The following is a task configuration example with safe mode enabled:
syncers: # The running configurations of the sync processing unit.
global: # Configuration name.
# Other configuration items are not provided in this example.
safe-mode: true # Enables safe mode for the whole incremental replication process.
# Other configuration items are not provided in this example.
# ----------- Instance configuration -----------
mysql-instances:
-
source-id: "mysql-replica-01"
# Other configuration items are not provided in this example.
syncer-config-name: "global" # Name of the syncers configuration.
Notes for safe mode
If you want to enable safe mode during the entire replication process for safety reasons, be aware of the following:
- Incremental replication in safe mode consumes extra overhead. Frequent
DELETE
+REPLACE
operations result in frequent changes to primary keys or unique indexes, which creates a greater performance overhead than executingUPDATE
statements only. - Safe mode forces the replacement of records with the same primary key, which might result in data loss in the downstream. When you merge and migrate shards from the upstream to the downstream, incorrect configuration might lead to a large number of primary key or unique key conflicts. If safe mode is enabled in this situation, the downstream might lose lots of data without showing any exception, resulting in severe data inconsistency.

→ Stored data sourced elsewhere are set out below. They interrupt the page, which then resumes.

-- ==== Sys2Proof/Certificates/Slice0/Obligations.lean ====
section
/-! DEFINITION. The statements for the provers, and the vocabulary they are written in. The vocabulary restates
the spec's formulas in its own terms, so that a slip in the model's operations makes a statement false. -/

open Sys2Proof Sys2Proof.Machine

namespace Sys2Proof.Stated

/-! ## Vocabulary -/

/-- The flags of F: Z bit 7, N bit 6, H bit 5, C bit 4 (spec/10_state.md R33). -/
def fZ (s : State) : Bool := s.f.getLsbD 7
def fN (s : State) : Bool := s.f.getLsbD 6
def fH (s : State) : Bool := s.f.getLsbD 5
def fC (s : State) : Bool := s.f.getLsbD 4

/-- The byte F with the flags z n h c in bits 7 to 4 and zero below (R33). -/
def flagByte (z n h c : Bool) : Byte :=
  BitVec.ofBool z ++ (BitVec.ofBool n ++ (BitVec.ofBool h ++ (BitVec.ofBool c ++ 0b0000#4)))

/-- The bits of an `r8` field (spec/30_encoding.md R103). -/
def code : R8 → BitVec 3
  | .b => 0b000#3 | .c => 0b001#3 | .d => 0b010#3 | .e => 0b011#3
  | .h => 0b100#3 | .l => 0b101#3 | .ind => 0b110#3 | .a => 0b111#3

/-- The bits of an `rp` field (R104). -/
def codeRp : Rp → BitVec 2
  | .bc => 0b00#2 | .de => 0b01#2 | .hl => 0b10#2 | .sp => 0b11#2

/-- The bits of an `rp2` field (R104). -/
def codeRp2 : Rp2 → BitVec 2
  | .bc => 0b00#2 | .de => 0b01#2 | .hl => 0b10#2 | .af => 0b11#2

/-- The bits of a `cc` field (R105). -/
def codeCc : Cc → BitVec 2
  | .nz => 0b00#2 | .z => 0b01#2 | .nc => 0b10#2 | .c => 0b11#2

/-- Whether a condition holds (R105). -/
def holds (cc : Cc) (s : State) : Bool :=
  match cc with
  | .nz => !fZ s | .z => fZ s | .nc => !fC s | .c => fC s

/-- Bits 7:0 and 15:8 of a word (spec/00_scope.md R10). -/
def low (w : Word) : Byte := BitVec.ofNat 8 (w.toNat % 256)
def high (w : Word) : Byte := BitVec.ofNat 8 (w.toNat / 256)

/-- The eleven illegal opcodes (R112). -/
def illegalTable : List (Instr × Byte) :=
  [(.illegalD3, 0xD3#8), (.illegalDB, 0xDB#8), (.illegalDD, 0xDD#8), (.illegalE3, 0xE3#8),
   (.illegalE4, 0xE4#8), (.illegalEB, 0xEB#8), (.illegalEC, 0xEC#8), (.illegalED, 0xED#8),
   (.illegalF4, 0xF4#8), (.illegalFC, 0xFC#8), (.illegalFD, 0xFD#8)]

/-- The instruction raises `IllegalOpcode` (R536). -/
def isIllegal (i : Instr) : Bool := illegalTable.any (fun row => decide (row.1 = i))

/-- Addresses of the block's RAM: work RAM, its echo, high RAM (spec/20_memory.md R61). -/
abbrev isRam (a : Word) : Prop :=
  (0xC000 ≤ a.toNat ∧ a.toNat ≤ 0xFDFF) ∨ (0xFF80 ≤ a.toNat ∧ a.toNat ≤ 0xFFFE)

/-- Addresses of the external port (R61). -/
abbrev isExternal (a : Word) : Prop :=
  a.toNat ≤ 0xBFFF ∨ (0xFE00 ≤ a.toNat ∧ a.toNat ≤ 0xFE9F) ∨ (0xFF00 ≤ a.toNat ∧ a.toNat ≤ 0xFF0E) ∨
    (0xFF10 ≤ a.toNat ∧ a.toNat ≤ 0xFF7F)

/-- The location an address names: an echo address names the work-RAM byte 0x2000 below (R63). -/
def location (a : Word) : Nat :=
  if 0xE000 ≤ a.toNat ∧ a.toNat ≤ 0xFDFF then a.toNat - 0x2000 else a.toNat

/-- The byte an address reads as without effect: the block's own, else one the collaborators are loaded
with, else none. -/
def byteAt (a : Word) (s : State) : Option Byte :=
  match peek a s with
  | some v => some v
  | none => Memory.find s.mem a.toNat

/-- The next step executes an instruction: RUNNING, not locked, no interrupt to dispatch
(spec/60_exceptions.md R580). -/
abbrev executes (s : State) : Prop :=
  s.locked = false ∧ s.run = .running ∧ (s.ime = false ∨ s.pending = 0#5)

/-- The first byte of an instruction, and the second byte of a CB-prefixed one. -/
def opcode (i : Instr) : Nat := ((encode i).headD 0#8).toNat
def cbOpcode (i : Instr) : Nat := ((encode i).getD 1 0#8).toNat

/-- The operand a16 of the two stores that have one, and the operand a8 of the one that has it. -/
def a16Of : Instr → Word
  | .ldIndA16A a16 => a16
  | .ldIndA16Sp a16 => a16
  | _ => 0
def a8Of : Instr → Byte
  | .ldhIndA8A a8 => a8
  | _ => 0

/-- The addresses an instruction stores to, in the state it executes in (R200 to R255, R317, R318, R404 to
R411, R451, R452, R505, R506, R510): the same expressions the meanings use. -/
def storesTo (i : Instr) (s : State) : List Word :=
  let op := opcode i
  if op = 0xCB then
    if cbOpcode i % 8 = 6 ∧ ¬(0x40 ≤ cbOpcode i ∧ cbOpcode i ≤ 0x7F) then [s.hl] else []
  else if (0x70 ≤ op ∧ op ≤ 0x77 ∧ op ≠ 0x76) ∨ (0x34 ≤ op ∧ op ≤ 0x36) ∨ op = 0x22 ∨ op = 0x32 then [s.hl]
  else if op = 0x02 then [s.bc]
  else if op = 0x12 then [s.de]
  else if op = 0xEA then [a16Of i]
  else if op = 0x08 then [a16Of i, a16Of i + 1]
  else if op = 0xE0 then [pageAddr (a8Of i)]
  else if op = 0xE2 then [pageAddr s.c]
  else if op ∈ [0xC5, 0xD5, 0xE5, 0xF5, 0xCD, 0xC7, 0xCF, 0xD7, 0xDF, 0xE7, 0xEF, 0xF7, 0xFF] then
    [s.sp - 1, s.sp - 2]
  else if (op = 0xC4 ∧ holds .nz s) ∨ (op = 0xCC ∧ holds .z s) ∨ (op = 0xD4 ∧ holds .nc s) ∨
      (op = 0xDC ∧ holds .c s) then [s.sp - 1, s.sp - 2]
  else []

/-- The instructions that write PC other than by fetching (R37): JP, JR, CALL, RET, RETI, RST. -/
def writesPc (i : Instr) : Bool :=
  opcode i ∈ [0x18, 0x20, 0x28, 0x30, 0x38, 0xC0, 0xC2, 0xC3, 0xC4, 0xC7, 0xC8, 0xC9, 0xCA, 0xCC, 0xCD, 0xCF,
    0xD0, 0xD2, 0xD4, 0xD7, 0xD8, 0xD9, 0xDA, 0xDC, 0xDF, 0xE7, 0xE9, 0xEF, 0xF7, 0xFF]

/-- The instructions that write SP (R36): the loads and arithmetic on SP, PUSH, POP, CALL, RET, RETI, RST. -/
def writesSp (i : Instr) : Bool :=
  opcode i ∈ [0x31, 0x33, 0x3B, 0xE8, 0xF9, 0xC0, 0xC1, 0xC4, 0xC5, 0xC7, 0xC8, 0xC9, 0xCC, 0xCD, 0xCF, 0xD0,
    0xD1, 0xD4, 0xD5, 0xD7, 0xD8, 0xD9, 0xDC, 0xDF, 0xE1, 0xE5, 0xE7, 0xEF, 0xF1, 0xF5, 0xF7, 0xFF]

/-- The instructions that write a flag (R35): the flag columns of files 42 to 45 and POP AF. -/
def writesF (i : Instr) : Bool :=
  if opcode i = 0xCB then decide (cbOpcode i < 0x80)
  else decide (0x80 ≤ opcode i ∧ opcode i ≤ 0xBF) ||
    opcode i ∈ [0x04, 0x0C, 0x14, 0x1C, 0x24, 0x2C, 0x34, 0x3C, 0x05, 0x0D, 0x15, 0x1D, 0x25, 0x2D, 0x35, 0x3D,
      0x07, 0x0F, 0x17, 0x1F, 0x27, 0x2F, 0x37, 0x3F, 0x09, 0x19, 0x29, 0x39, 0xE8, 0xF8, 0xF1,
      0xC6, 0xCE, 0xD6, 0xDE, 0xE6, 0xEE, 0xF6, 0xFE]

/-- F after `add8(a, v, c)` (spec/42_alu8.md R300). -/
def addFlags (a v : Byte) (c : Nat) : Byte :=
  flagByte (decide ((a.toNat + v.toNat + c) % 256 = 0)) false
    (decide (a.toNat % 16 + v.toNat % 16 + c ≥ 16)) (decide (a.toNat + v.toNat + c ≥ 256))

/-- F after `sub8(a, v, c)` (R300). -/
def subFlags (a v : Byte) (c : Nat) : Byte :=
  flagByte (decide ((a.toNat + 512 - v.toNat - c) % 256 = 0)) true
    (decide (a.toNat % 16 < v.toNat % 16 + c)) (decide (a.toNat < v.toNat + c))

/-- Flag C as the number 0 or 1. -/
def carry (s : State) : Byte := if fC s then 1#8 else 0#8

/-- The result and the bit for C of each rotate and shift, bit by bit (spec/44_rotate_shift.md R404 to
R411): `v6` stands for bits 6:0 and `v7` for bits 7:1. -/
def rotated (op : RotOp) (v : Byte) (cin : Bool) : Byte × Bool :=
  let v6 : BitVec 7 := v.extractLsb' 0 7
  let v7 : BitVec 7 := v.extractLsb' 1 7
  let b7 := v.getLsbD 7
  let b0 := v.getLsbD 0
  match op with
  | .rlc => (v6 ++ BitVec.ofBool b7, b7)
  | .rrc => (BitVec.ofBool b0 ++ v7, b0)
  | .rl => (v6 ++ BitVec.ofBool cin, b7)
  | .rr => (BitVec.ofBool cin ++ v7, b0)
  | .sla => (v6 ++ 0#1, b7)
  | .sra => (BitVec.ofBool b7 ++ v7, b0)
  | .swap => (v.extractLsb' 0 4 ++ v.extractLsb' 4 4, false)
  | .srl => (0#1 ++ v7, b0)

/-- The stack after a push of `v`: the high byte at SP - 1, then the low byte at SP - 2 (R14). -/
def pushed (v : Word) (s : State) : State :=
  { busWrite (s.sp - 2) (low v) (busWrite (s.sp - 1) (high v) s) with sp := s.sp - 2 }

/-- The low byte a pop reads at SP, the high byte it then reads at SP + 1, and the state after both (R14). -/
def popLow (s : State) : Byte × State := busRead s.sp s
def popHigh (s : State) : Byte × State := busRead (s.sp + 1) (popLow s).2

/-- The word a pop returns. -/
def popped (s : State) : Word := (popHigh s).1 ++ (popLow s).1

end Sys2Proof.Stated

open Sys2Proof.Stated

/-- Fourteen byte strings, one or two of each family of the opcode table, written out from the tables R110 and
R111, decode to the instruction they stand for, with their immediates, whatever STOP_LENGTH is; and 0x10,
0xD3 is STOP with its ignored byte if STOP_LENGTH is 2, STOP with the byte left over if it is 1. (From
R102, R107, R110, R111, R531.) -/
def Obligations.SampleWordsDecodeToTheirInstructions : Prop :=
  (∀ n : StopLength,
    decode n [0x41#8] = .ok (.ldBC, []) ∧ decode n [0x36#8, 0x99#8] = .ok (.ldIndHlD8 0x99#8, []) ∧
    decode n [0x01#8, 0x34#8, 0x12#8] = .ok (.ldBcD16 0x1234#16, []) ∧ decode n [0xD5#8] = .ok (.pushDe, []) ∧
    decode n [0x9E#8] = .ok (.sbcAIndHl, []) ∧ decode n [0xFE#8, 0x40#8] = .ok (.cpD8 0x40#8, []) ∧
    decode n [0x39#8] = .ok (.addHlSp, []) ∧ decode n [0x1F#8] = .ok (.rra, []) ∧
    decode n [0xCB#8, 0x37#8] = .ok (.swapA, []) ∧ decode n [0xCB#8, 0x5E#8] = .ok (.bit3IndHl, []) ∧
    decode n [0xDC#8, 0x00#8, 0x20#8] = .ok (.callCA16 0x2000#16, []) ∧
    decode n [0x18#8, 0xFE#8] = .ok (.jrE8 0xFE#8, []) ∧ decode n [0x76#8] = .ok (.halt, []) ∧
    decode n [0xFC#8] = .ok (.illegalFC, [])) ∧
  decode .two [0x10#8, 0xD3#8] = .ok (.stop (some 0xD3#8), []) ∧
  decode .one [0x10#8, 0xD3#8] = .ok (.stop none, [0xD3#8])

/-- For either STOP_LENGTH, every well-formed instruction with every value of its immediate, and whatever
bytes follow, decoding its encoding followed by those bytes answers the instruction and those bytes. (From
R100, R102, R110, R111.) -/
def Obligations.DecodeOfEncodeIsTheInstruction : Prop :=
  ∀ (n : StopLength) (i : Instr) (rest : List Byte), i.wf n = true → decode n (encode i ++ rest) = .ok (i, rest)

/-- For either STOP_LENGTH: if a byte string decodes to an instruction with some bytes left, the instruction
is well-formed and its encoding followed by the bytes left is the string, so that decoding drops no bit.
(From R100, R102, R113.) -/
def Obligations.EveryDecodingEncodesToTheSameBytes : Prop :=
  ∀ (n : StopLength) (bs : List Byte) (i : Instr) (rest : List Byte), decode n bs = .ok (i, rest) →
    i.wf n = true ∧ encode i ++ rest = bs

/-- For either STOP_LENGTH any three bytes begin with an instruction, and that instruction is one of the
eleven that raise IllegalOpcode exactly if the first byte is one of the eleven opcodes of R112. (From
R112, R113.) -/
def Obligations.EveryOpcodeDecodesAndElevenAreIllegal : Prop :=
  ∀ (n : StopLength) (op b1 b2 : Byte), ∃ i rest, decode n [op, b1, b2] = .ok (i, rest) ∧
    (isIllegal i = true ↔ op.toNat ∈ [0xD3, 0xDB, 0xDD, 0xE3, 0xE4, 0xEB, 0xEC, 0xED, 0xF4, 0xFC, 0xFD])

/-- The prefix and the listed two-byte opcodes give length 2, STOP gives STOP_LENGTH, the listed three-byte
opcodes 3, every other opcode, the illegal ones among them, 1; every well-formed instruction, and the
PREFIX CB row with its byte, is encoded in the length its first byte gives; and with STOP_LENGTH = 2,
among the 245 opcodes that are not illegal 201 give 1, 27 give 2 and 17 give 3. (States R114.) -/
def Obligations.LengthFollowsFromTheFirstByte : Prop :=
  (∀ (n : StopLength) (op : Byte), instrLength n op =
    if op.toNat = 0x10 then (match n with | .one => 1 | .two => 2)
    else if op.toNat ∈ [0xCB, 0x06, 0x0E, 0x16, 0x1E, 0x26, 0x2E, 0x36, 0x3E, 0xC6, 0xCE, 0xD6, 0xDE, 0xE6, 0xEE, 0xF6,
      0xFE, 0xE0, 0xF0, 0x18, 0x20, 0x28, 0x30, 0x38, 0xE8, 0xF8] then 2
    else if op.toNat ∈ [0x01, 0x11, 0x21, 0x31, 0x08, 0xC3, 0xC2, 0xCA, 0xD2, 0xDA, 0xCD, 0xC4, 0xCC, 0xD4, 0xDC,
      0xEA, 0xFA] then 3
    else 1) ∧
  (∀ (n : StopLength) (i : Instr), (i.wf n = true ∨ ∃ b, i = .prefixCb b) →
    (encode i).length = instrLength n ((encode i).headD 0#8)) ∧
  (∀ n : Nat, (n = 1 ∨ n = 2 ∨ n = 3) →
    ((List.range 256).filter (fun op => instrLength .two (BitVec.ofNat 8 op) == n &&
      !(illegalTable.any (fun row => row.2 == BitVec.ofNat 8 op)))).length =
    if n = 1 then 201 else if n = 2 then 27 else 17)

- Safe mode relies on the primary key or unique index to detect conflicts. If the downstream table has no primary key or unique index, DM cannot use
REPLACE
to replace and insert records. In this case, even if safe mode is enabled and DM rewritesINSERT
toREPLACE
statements, duplicate records are still inserted into the downstream.
In summary, if the upstream database has data with duplicate primary keys, and your application tolerates loss of duplicate records and performance overhead, you can enable safe mode to ignore data duplication.